TASK PROMPT » Collect the lines of the entries where "have" shows up.

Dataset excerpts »
Content starts
-- ==== Sys2Proof/Proofs/Entries.lean ====
section
/-!
PROOFS. The entries of the record table (chapter 3): which record a slot holds, and what puts, changes and empties entries.
-/

-- Proofs in the order of the text: those that elaborate default tactic arguments at once wait for each other.
set_option Elab.async false

namespace Sys2Proof.Machine

section

variable (s : State)

/-! ### Entries and slots -/

theorem State.mem_recordList (e : Fin 48) (r : Record) : (e, r) ∈ s.recordList ↔ s.Holds e r := by
  simp only [State.recordList, List.mem_filterMap, List.mem_finRange, true_and, Option.map_eq_some_iff, Prod.mk.injEq,
    State.Holds]
  constructor
  · rintro ⟨i, x, h, rfl, rfl⟩; exact h
  · exact fun h => ⟨e, r, h, rfl, rfl⟩

variable {s} in
/-- The record a slot holds stands in the table (R43). -/
theorem State.holds_of_recordOf {i : Slot} {e : Fin 48} {r : Record} (h : s.recordOf i = some (e, r)) :
    s.Holds e r ∧ r.slot = i :=
  ⟨(s.mem_recordList e r).mp (List.mem_of_find?_eq_some h), by simpa using List.find?_some h⟩

theorem State.recordOf_eq_none (i : Slot) : s.recordOf i = none ↔ ∀ e r, s.Holds e r → r.slot ≠ i := by
  simp only [State.recordOf, List.find?_eq_none, decide_eq_true_eq, Prod.forall, State.mem_recordList]

variable {s} in
/-- With at most one record for each slot, the one that stands for a slot is its record (R43). -/
theorem State.recordOf_of_holds {e : Fin 48} {r : Record}
    (one : ∀ e e' r r', s.Holds e r → s.Holds e' r' → r.slot = r'.slot → e = e') (h : s.Holds e r) :
    s.recordOf r.slot = some (e, r) := by
  cases hx : s.recordOf r.slot with
  | none => exact absurd rfl ((s.recordOf_eq_none _).mp hx e r h)
  | some x =>
    obtain ⟨e', r'⟩ := x
    obtain ⟨h', hs⟩ := State.holds_of_recordOf hx
    have he := one e' e r' r h' h hs
    subst he
    rw [State.Holds, h] at h'
    cases h'
    rfl

theorem State.holds_setRecord (e e' : Fin 48) (o : Option Record) (r : Record) :
    (s.setRecord e o).Holds e' r ↔ if e' = e then o = some r else s.Holds e' r := by
  simp only [State.Holds, State.setRecord_records, Fin.getElem_fin, Vector.getElem_set, Fin.ext_iff, eq_comm (a := e.val)]
  split <;> rfl

theorem State.holds_congr {t : State} (h : t.records = s.records) (e : Fin 48) (r : Record) :
    t.Holds e r ↔ s.Holds e r := by
  rw [State.Holds, h, State.Holds]

/-- The first of an ascending list that passes a test. -/
theorem find?_eq_some_of_sorted {n : Nat} {l : List (Fin n)} (h : l.Pairwise (· < ·)) (f : Fin n → Bool) (i : Fin n) :
    l.find? f = some i ↔ i ∈ l ∧ f i = true ∧ ∀ j ∈ l, j < i → f j = false := by
  induction l with
  | nil => simp
  | cons a l ih =>
    obtain ⟨ha, hl⟩ := List.pairwise_cons.mp h
    rw [List.find?_cons]
    split
    · next hfa =>
      constructor
      · intro e
        cases e
        refine ⟨List.mem_cons_self, hfa, fun j hj hlt => ?_⟩
        rcases List.mem_cons.mp hj with rfl | hj
        · exact absurd hlt (lt_irrefl _)
        · exact absurd (hlt.trans (ha j hj)) (lt_irrefl _)
      · rintro ⟨hi, hfi, hmin⟩
        rcases List.mem_cons.mp hi with rfl | hi
        · rfl
        · rw [hmin a List.mem_cons_self (ha i hi)] at hfa
          cases hfa
    · next hfa =>
      rw [ih hl]
      constructor
      · rintro ⟨hi, hfi, hmin⟩
        refine ⟨List.mem_cons_of_mem _ hi, hfi, fun j hj hlt => ?_⟩
        rcases List.mem_cons.mp hj with rfl | hj
        · simpa using hfa
        · exact hmin j hj hlt
      · rintro ⟨hi, hfi, hmin⟩
        refine ⟨?_, hfi, fun j hj hlt => hmin j (List.mem_cons_of_mem _ hj) hlt⟩
        rcases List.mem_cons.mp hi with rfl | hi
        · rw [hfa] at hfi
          cases hfi
        · exact hi

/-- The free entry of lowest index (R45). -/
theorem State.freeEntry_eq_some (e : Fin 48) :
    s.freeEntry = some e ↔ s.records[e] = none ∧ ∀ j < e, s.records[j] ≠ none := by
  rw [State.freeEntry, find?_eq_some_of_sorted (List.pairwise_lt_finRange 48)]
  simp [← Option.ne_none_iff_isSome]

theorem State.freeEntry_eq_none : s.freeEntry = none ↔ ∀ e : Fin 48, s.records[e] ≠ none := by
  simp [State.freeEntry, List.find?_eq_none]

theorem chooseVictim_mem {l : List (Fin 48 × Record)} {x : Fin 48 × Record} (h : chooseVictim l = some x) : x ∈ l := by
  have step : ∀ (l : List (Fin 48 × Record)) (best : Option (Fin 48 × Record)),
      l.foldl (fun best e => match best with
        | none => some e
        | some b => if chosenBefore e.2 b.2 then some e else some b) best = some x → x ∈ l ∨ best = some x := by
    intro l
    induction l with
    | nil => exact fun _ h => .inr h
    | cons e l ih =>
      intro best h
      rcases ih _ h with h | h
      · exact .inl (List.mem_cons_of_mem _ h)
      · cases best with
        | none => cases h; exact .inl List.mem_cons_self
        | some b =>
          simp only at h
          split at h
          · cases h; exact .inl List.mem_cons_self
          · exact .inr h
  rcases step l none h with h | h
  · exact h
  · cases h

/-! ### What the laws see of a record -/

/-- What the laws of R42, R43 and R51 see of a record. -/
def Record.core (r : Record) : Slot × QState × Nat × Nat × Nat :=
  (r.slot, r.state, r.occurrence, r.firstConf, r.latestConf)

/-- What the law of R70 sees of a record. -/
def Record.refs (r : Record) : Option (Fin 64) × Option (Fin 64) := (r.first, r.latest)

theorem Record.core_eq {r r' : Record} (h : r'.core = r.core) : r'.slot = r.slot ∧ r'.state = r.state ∧
    r'.occurrence = r.occurrence ∧ r'.firstConf = r.firstConf ∧ r'.latestConf = r.latestConf := by
  simpa [Record.core] using h

theorem Record.CountsRight.of_core {r r' : Record} {n : Nat} (h : r.CountsRight n) (e : r'.core = r.core) :
    r'.CountsRight n := by
  obtain ⟨-, hst, ho, hf, hl⟩ := Record.core_eq e
  obtain ⟨hp, hq, hr⟩ := h
  exact ⟨by rwa [hst, ho], by rwa [hst, ho], by rwa [hf, hl]⟩

theorem Record.frameRef_of_refs {r r' : Record} (e : r'.refs = r.refs) (k : FrameKind) : r'.frameRef k = r.frameRef k := by
  obtain ⟨h1, h2⟩ : r'.first = r.first ∧ r'.latest = r.latest := by simpa [Record.refs] using e
  cases k
  · exact h1
  · exact h2

/-- What the laws of R42, R43 and R51 see is the same in two states: the states and unrecorded flags of the qualifiers,
the ride number, and of each entry all but its frames. -/
structure State.AlikeButFrames (s t : State) : Prop where
  quals : ∀ i : Slot, t.quals[i].state = s.quals[i].state ∧ t.quals[i].unrecorded = s.quals[i].unrecorded
  ride  : t.ride.number = s.ride.number
  cores : ∀ e : Fin 48, (t.records[e]).map Record.core = (s.records[e]).map Record.core

/-- Two states alike to the laws of records and frames: the frame references of each entry are the same too. -/
structure State.Alike (s t : State) : Prop extends State.AlikeButFrames s t where
  refs  : ∀ e : Fin 48, (t.records[e]).map Record.refs = (s.records[e]).map Record.refs

theorem State.AlikeButFrames.trans {s t u : State} (h : s.AlikeButFrames t) (h' : t.AlikeButFrames u) :
    s.AlikeButFrames u :=
  ⟨fun i => ⟨(h'.quals i).1.trans (h.quals i).1, (h'.quals i).2.trans (h.quals i).2⟩, h'.ride.trans h.ride,
    fun e => (h'.cores e).trans (h.cores e)⟩

theorem State.AlikeButFrames.symm {s t : State} (h : s.AlikeButFrames t) : t.AlikeButFrames s :=
  ⟨fun i => ⟨(h.quals i).1.symm, (h.quals i).2.symm⟩, h.ride.symm, fun e => (h.cores e).symm⟩

theorem State.Alike.refl : s.Alike s := ⟨⟨fun _ => ⟨rfl, rfl⟩, rfl, fun _ => rfl⟩, fun _ => rfl⟩

theorem State.Alike.trans {s t u : State} (h : s.Alike t) (h' : t.Alike u) : s.Alike u :=
  ⟨h.toAlikeButFrames.trans h'.toAlikeButFrames, fun e => (h'.refs e).trans (h.refs e)⟩

theorem State.Alike.of_same {s t : State} (hq : t.quals = s.quals) (hr : t.records = s.records)
    (hn : t.ride.number = s.ride.number) : s.Alike t :=
  ⟨⟨fun i => by rw [hq]; exact ⟨rfl, rfl⟩, hn, fun e => by rw [hr]⟩, fun e => by rw [hr]⟩

theorem Effect.alike {l : List Field} {b : List Law} {s t : State} (h : Effect l b s t)
    (hf : ∀ f ∈ [Field.quals, .records, .ride], f ∉ l := by decide) : s.Alike t :=
  .of_same (h.quals (hf _ (by decide))) (h.records (hf _ (by decide)))
    (congrArg RideCtl.number (h.ride (hf _ (by decide))))

/-- The entries of a state, as seen from one alike. -/
theorem State.AlikeButFrames.holds {s t : State} (h : s.AlikeButFrames t) {e : Fin 48} {r' : Record}
    (hr : t.Holds e r') : ∃ r, s.Holds e r ∧ r'.core = r.core := by
  have h1 := h.cores e
  rw [State.Holds] at hr
  rw [hr] at h1
  cases hx : s.records[e] with
  | none => rw [hx] at h1; cases h1
  | some r =>
    rw [hx] at h1
    exact ⟨r, hx, by simpa using h1⟩

theorem State.Alike.refs_of_holds {s t : State} (h : s.Alike t) {e : Fin 48} {r' : Record} (hr : t.Holds e r') :
    ∃ r, s.Holds e r ∧ r'.refs = r.refs := by
  have h1 := h.refs e
  rw [State.Holds] at hr
  rw [hr] at h1
  cases hx : s.records[e] with
  | none => rw [hx] at h1; cases h1
  | some r =>
    rw [hx] at h1
    exact ⟨r, hx, by simpa using h1⟩

/-- An entry changed in what no law sees. -/
theorem State.setRecord_alike (e : Fin 48) (r r' : Record) (h : s.Holds e r) (hc : r'.core = r.core)
    (hr : r'.refs = r.refs) : s.Alike (s.setRecord e (some r')) := by
  rw [State.Holds] at h
  refine ⟨⟨fun _ => ⟨rfl, rfl⟩, rfl, fun e' => ?_⟩, fun e' => ?_⟩ <;>
    (rw [State.setRecord_records, Fin.getElem_fin, Vector.getElem_set]
     split
     · next he =>
        have : e = e' := Fin.ext he
        subst this
        first
          | rw [h]; exact congrArg some hc
          | rw [h]; exact congrArg some hr
     · rfl)

theorem State.markRecord_alike (e : Fin 48) (u : Bool) : s.Alike (s.markRecord e u) := by
  cases h : s.records[e] with
  | none => rw [s.markRecord_none e u h]; exact .refl s
  | some r =>
    unfold State.markRecord
    rw [h]
    have h1 := s.setRecord_alike e r
      { r with dirty := true, urgent := r.urgent || (u || s.store.rideEnding) } h rfl rfl
    have h2 := h1.trans ((State.markViewIf_effect _ (!r.dirty)).alike)
    simp only
    split
    · exact h2.trans ((State.urgentMarked_effect _).alike)
    · exact h2

/-- A qualifier changed in what no law of records sees. -/
theorem State.setQual_alike (i : Slot) (q : Qualifier) (h : q.state = s.quals[i].state)
    (h' : q.unrecorded = s.quals[i].unrecorded) : s.Alike (s.setQual i q) := by
  refine ⟨⟨fun j => ?_, rfl, fun _ => rfl⟩, fun _ => rfl⟩
  rw [State.setQual_quals, State.quals_set_get]
  split
  · next e => rw [← e]; exact ⟨h, h'⟩
  · exact ⟨rfl, rfl⟩

end

end Sys2Proof.Machine
end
Content ends
RESULT OF THE TASK »
    have he := one e' e r' r h' h hs
  have step : ∀ (l : List (Fin 48 × Record)) (best : Option (Fin 48 × Record)),
  have h1 := h.cores e
  have h1 := h.refs e
        have : e = e' := Fin.ext he
    have h1 := s.setRecord_alike e r
    have h2 := h1.trans ((State.markViewIf_effect _ (!r.dirty)).alike)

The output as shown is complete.